Home News A Platform Offering Employee Healthcare Benefits Called Peppy Has Raised $45 Million for US Expansion

A Platform Offering Employee Healthcare Benefits Called Peppy Has Raised $45 Million for US Expansion

A Platform Offering Employee Healthcare Benefits Called Peppy Has Raised $45 Million for US Expansion

When Mridula Pore launched menopause and fertility-focused employee benefits platform Peppy in 2018, she was told by investors that it was too “niche”.

“It was crazy. 5% of the UK workforce welcomes a baby into their family every year and everyone born with ovaries will go through the menopause,” she says. “It’s not niche.”

Predictably, time has proven Pore right. Five years and three fundraises later, Peppy is announcing a $45m Series B led by London-based investor AlbionVC. The round comes 18 months after the London-based startup’s Series A, during which time Peppy’s revenue grew 10-fold. It now boasts 250 clients, among them the UK operations of global corporations like Adobe and Disney.

The digital health company connects employees to healthcare professionals via messaging and video calls. Since launching it’s also expanded into other areas of women’s health, men’s health and early parenthood support – and is now ramping up for a big push into the US.

The big move across the pond

“[The US is] the most sophisticated healthtech environment in the world, so we see winning there as critical to becoming a global brand,” Pore tells Sifted.

Peppy launched its American operations in Q4 last year and, by the end of this year, Pore hopes (and expects) its US business to be roughly the same size as its UK and Ireland operations.

Peppy is one of many European digital health startups to have shifted focus to the US in recent times. Many investors and founders are attracted to the vast commercial opportunity brought by serving a wealthy patient base that’s used to paying out-of-pocket for medical care. The US healthcare market is projected to be worth $17.5bn in 2023 – $5bn bigger than the European market.

For a healthcare-as-a-benefit startup like Peppy, a country like the US – where nearly half the population receive healthcare through work – makes a whole lot of sense.

But it’ll be up against stiff competition from homegrown startups that have already hit scale.
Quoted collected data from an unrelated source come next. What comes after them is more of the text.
-- ==== Sys2Proof/Machine/Oid.lean ====
section
/-! DEFINITION. The object identifiers of the dictionary, by the names of the spec's object tables (Tables 2.10 to
23.8). The numeric form is area<<20 | item<<8 | element (R4); per-instance blocks are laid out as Table 0.4 gives (R7). -/

namespace Sys2Proof.Machine.O

/-- The numeric form of an OID (R4, Table 0.2). -/
abbrev mk (area item elem : Nat) : Nat := area * 1048576 + item * 256 + elem

/-- Area number, item and element of a numeric OID (Table 0.2). -/
def area (o : Nat) : Nat := o / 1048576
/-- Item of a numeric OID. -/
def item (o : Nat) : Nat := (o / 256) % 4096
/-- Element of a numeric OID. -/
def elem (o : Nat) : Nat := o % 256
Listed fertility benefits company Progyny is one of the leaders in the space and has a market cap of $2.8bn; Carrot Fertility – another employee benefits platform – has raised a total of $114m; and menopause startup Evernow picked up a $28.5m Series A last year.

Raising during a downturn

Peppy’s raise – which Pore tells Sifted is roughly 75% equity and 25% debt – is the largest of any femtech, menopause or fertility startup since the frothy days of 2021.

Alongside AlbionVC, new investors Kathaka, MTech Capital, Simplyhealth and Sony Innovation Fund participated in the round. Previous investors Felix Capital, Hambro Perks, Outward VC and Seedcamp were also involved. Pore declined to share the valuation.

Rapid growth over the past 18 months put Peppy on strong footing when speaking to investors, says Pore. In that time, the startup secured major deals with clients like Natwest Group, Accenture and construction company Kier. Labour shortages have pushed big companies to evaluate how they attract and retain top tech talent, she says, and the solution for many of these has been investing in benefits packages.

Peppy sits at the intersection of two rapidly growing sectors in European tech: health-focused employee benefits and menopause and fertility care.

Its Series B follows a year that saw fertility benefits startups like Fertifa – which raised an unannounced round – and Apryl – which picked up a $4.4m – convince investors to part with their cash. Insurtech YuLife, which gamifies wellness activities as workplace benefit, raised $120m in the summer, and menopause care startup Vira Health raised $12m in March.

But despite rising investor interest in the sector, Peppy has had to rethink plans over the past year as it adapted to the shifting macroeconomic winds, says Pore. “The received wisdom 12 months ago was ‘go, go, go; spend, spend, spend’ and the market’s not there anymore.” Now the idea is to build out different parts of the business in a more sequential way, as opposed to building everything at once, she says.

Changing attitudes to menopause and fertility

Over the past five years, shifting attitudes and greater awareness in wider society – as well as Peppy’s proven success – has made the platform an easier sell to investors and corporate customers, but it wasn’t always that way.

“Taboo topics like postpartum recovery, menopause and fertility are messy, highly emotional and sensitive topics,” says Pore. There was a lack of awareness around them – and the impact they can have on a workforce – when Peppy launched, she adds. “It felt like we were sitting on this huge news that had been hiding in plain sight. How have we as a collective society had this blindspot?”

The shift has been partly caused by the move to remote work during Covid, Pore says, which gave employees permission to talk about health challenges in a work context with their manager.

“People you work with were literally seeing into your home and the family issues that came up, and that made HR teams and business leaders developed a much greater awareness of the effect [of some health issues],” she says.

The dialogue around things like menopause has also increased in the public domain over the past few years. “It’s now [talked about] in mainstream media and discussed in HR forums and conferences,” Pore adds.